[TASK INPUTS Boundary: Start]
/-- R422–R434: a corrected pair and an uncorrectable one are counted; a discarded flit is counted, and a sequenced one is to be answered
with NAK, which the next flit of the link carries; the expected one that holds a whole message delivers it, and another is not delivered;
a replay comes REPLAYTO after ACK last advanced and is counted, and after RETRYMAX of them the port goes DOWN; training, tests and the loss
of the signal move a port as its states say.
Where the rules leave a point open, it rests on the model's choices (assumptions 12, 68, 69 and 70). -/
def Obligations.LinksAndPorts : Prop :=
  ∀ (s : State) (p : PortId), s.stopped = false →
    let st (u : State) : Nat := portState u p
    let l := linkAt s p
    (carries s p = true → ∀ (flit : List Byte) (fec : PairFec) (rx : Word),
      let h := ofLe (flit.take 8)
      let seqd := h % 8 = 2 ∨ h % 8 = 4
      let nakked (u : State) : Prop := u.fab.inbox = s.fab.inbox ∧ SameMem u s ∧ (seqd → (u.link l).nak = true)
      (fec = .first none → Leaves (.flitReceive p flit fec rx) s (fun u => nakked u ∧ u.reg (R.HANK_FECUNC p) = s.reg (R.HANK_FECUNC p) + 1)) ∧
      (fecGood s p fec = false → Leaves (.flitReceive p flit fec rx) s nakked) ∧
      (fecGood s p fec = true → crc32 (flit.take 252) ≠ ofLe (flit.drop 252) →
        Leaves (.flitReceive p flit fec rx) s (fun u => nakked u ∧ u.reg (R.HANK_CRCERR p) = s.reg (R.HANK_CRCERR p) + 1 ∧
          (∀ n, fec = .first (some n) → u.reg (R.HANK_FECCORR p) = s.reg (R.HANK_FECCORR p) + BitVec.ofNat 64 n.toNat))) ∧
      (fecGood s p fec = true → flit.length = 256 → crc32 (flit.take 252) = ofLe (flit.drop 252) → h < 2 ^ 48 → h % 8 = 2 → h / 8 % 4 < 3 →
        h.testBit 9 = false → s.fab.waiting = [] → (s.link l).early = [] →
        (h / 2 ^ 10 % 4096 ≠ (s.link l).expect →
          Leaves (.flitReceive p flit fec rx) s (fun u => u.fab.inbox = s.fab.inbox ∧ SameMem u s ∧ (u.link l).expect = (s.link l).expect)) ∧
        (∀ m, h / 2 ^ 10 % 4096 = (s.link l).expect → (s.link l).used.toList.getD (h / 8 % 4) 0 < laneRoom (h / 8 % 4) →
          h.testBit 5 = true → h.testBit 6 = true → h.testBit 7 = false → readMsg [((flit.drop 8).take 244, h.testBit 8)] = some m → m.dst = s.devId →
          Leaves (.flitReceive p flit fec rx) s (fun u => u.fab.inbox = s.fab.inbox ++ [(m, h / 8 % 4)] ∧
            (u.link l).expect = (h / 2 ^ 10 % 4096 + 1) % 4096)))) ∧
    ((s.link l).nak = true → ∃ b rest, (putIdle s l p).out = s.out ++ Out.flit p b :: rest ∧ (ofLe (b.take 8)).testBit 9 = true) ∧
    (carries s p = true → bonded s p = false →
      let limit := s.fld (R.HANK_RETRY p) F.HANK_RETRY_RETRYMAX
      ((s.link p).unacked = [] → exec (.replayTimeout p) s = .next (settle s)) ∧
      ((s.link p).unacked ≠ [] → (s.link p).replays < limit → Leaves (.replayTimeout p) s (fun u => st u = st s ∧
        (u.link p).ackAt = (elapseTo s ((s.link p).ackAt + BitVec.ofNat 64 (s.fld (R.HANK_RETRY p) F.HANK_RETRY_REPLAYTO))).now ∧
        u.reg (R.HANK_RETRIES p) = s.reg (R.HANK_RETRIES p) + 1 ∧ (u.link p).unacked = (s.link p).unacked ∧
        (u.link p).replays = (s.link p).replays + 1)) ∧
      ((s.link p).unacked ≠ [] → limit ≤ (s.link p).replays → Leaves (.replayTimeout p) s (fun u => st u = PS.DOWN ∧
        u.fld (R.HANK_STAT p) F.HANK_STAT_REASON = 2)) ∧
      Leaves (.signalLoss p) s (fun u => st u = PS.DOWN ∧ u.fld (R.HANK_STAT p) F.HANK_STAT_REASON = 3)) ∧
    (carries s p = true → bonded s p = true → carries s (mate p) = true →
      Leaves (.signalLoss p) s (fun u => st u = PS.DEGRADED ∧ portState u (mate p) = PS.DEGRADED ∧
        u.fld (R.HANK_STAT p) F.HANK_STAT_REASON = 3)) ∧
    (answers s (R.HANK_CTRL p) = true →
      Leaves (.portEnable p) s (fun u => u.flag (R.HANK_CTRL p) F.HANK_CTRL_EN = true ∧ st u = (if st s = PS.OFF then PS.TRAINING else st s) ∧
        (st s = PS.OFF → ∃ b, Out.flit p b ∈ u.out ∧ ofLe (b.take 8) % 8 = 5)) ∧
      Leaves (.portDisable p) s (fun u => u.flag (R.HANK_CTRL p) F.HANK_CTRL_EN = false ∧
        st u = if s.flag (R.HANK_CTRL p) F.HANK_CTRL_TEST = true then PS.TEST else PS.OFF) ∧
      Leaves (.retrain p) s (fun u => st u = if st s = PS.OFF then PS.OFF else PS.TRAINING) ∧
      (∀ n, Leaves (.test p n) s (fun u => if st s = PS.UP then st u = PS.UP ∧ u.reg (R.HANK_TESTERR p) = s.reg (R.HANK_TESTERR p)
        else st u = PS.TEST ∧ u.flag (R.HANK_CTRL p) F.HANK_CTRL_TEST = true ∧ u.reg (R.HANK_TESTERR p) = BitVec.ofNat 64 n))) ∧
    (st s = PS.TRAINING →
      Leaves (.trainfail p) s (fun u => st u = PS.DOWN ∧ u.fld (R.HANK_STAT p) F.HANK_STAT_REASON = 1) ∧
      (∀ (peer : BitVec 12) (pp : BitVec 4) (pb : Bool), Leaves (.trainingComplete p peer pp pb) s (fun u => st u = PS.UP ∧
        u.reg (R.HANK_PEER p) = BitVec.ofNat 64 (peer.toNat + pp.toNat * 2 ^ 12 + 2 ^ 16) ∧ (u.link p).alive = true ∧
        (bonded s p = false → (bonded u p = true ↔ (s.flag (R.HANK_CTRL p) F.HANK_CTRL_BOND = true ∧
          s.flag (R.HANK_CTRL (mate p)) F.HANK_CTRL_BOND = true ∧ carries s (mate p) = true ∧ pb = true ∧ (s.link (mate p)).peerBond = true ∧
          s.fld (R.HANK_PEER (mate p)) F.HANK_PEER_DEVID = peer.toNat ∧ s.fld (R.HANK_PEER (mate p)) F.HANK_PEER_PORT / 2 = pp.toNat / 2 ∧
          s.fld (R.HANK_PEER (mate p)) F.HANK_PEER_PORT ≠ pp.toNat))))))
[TASK INPUTS Boundary: End]
Please set down again, word for word, only the lines from the start of the entries through the line with "(R.HANK_CRCERR p) + 1 ∧", both ends included.

### WRITTEN REPLY
/-- R422–R434: a corrected pair and an uncorrectable one are counted; a discarded flit is counted, and a sequenced one is to be answered
with NAK, which the next flit of the link carries; the expected one that holds a whole message delivers it, and another is not delivered;
a replay comes REPLAYTO after ACK last advanced and is counted, and after RETRYMAX of them the port goes DOWN; training, tests and the loss
of the signal move a port as its states say.
Where the rules leave a point open, it rests on the model's choices (assumptions 12, 68, 69 and 70). -/
def Obligations.LinksAndPorts : Prop :=
  ∀ (s : State) (p : PortId), s.stopped = false →
    let st (u : State) : Nat := portState u p
    let l := linkAt s p
    (carries s p = true → ∀ (flit : List Byte) (fec : PairFec) (rx : Word),
      let h := ofLe (flit.take 8)
      let seqd := h % 8 = 2 ∨ h % 8 = 4
      let nakked (u : State) : Prop := u.fab.inbox = s.fab.inbox ∧ SameMem u s ∧ (seqd → (u.link l).nak = true)
      (fec = .first none → Leaves (.flitReceive p flit fec rx) s (fun u => nakked u ∧ u.reg (R.HANK_FECUNC p) = s.reg (R.HANK_FECUNC p) + 1)) ∧
      (fecGood s p fec = false → Leaves (.flitReceive p flit fec rx) s nakked) ∧
      (fecGood s p fec = true → crc32 (flit.take 252) ≠ ofLe (flit.drop 252) →
        Leaves (.flitReceive p flit fec rx) s (fun u => nakked u ∧ u.reg (R.HANK_CRCERR p) = s.reg (R.HANK_CRCERR p) + 1 ∧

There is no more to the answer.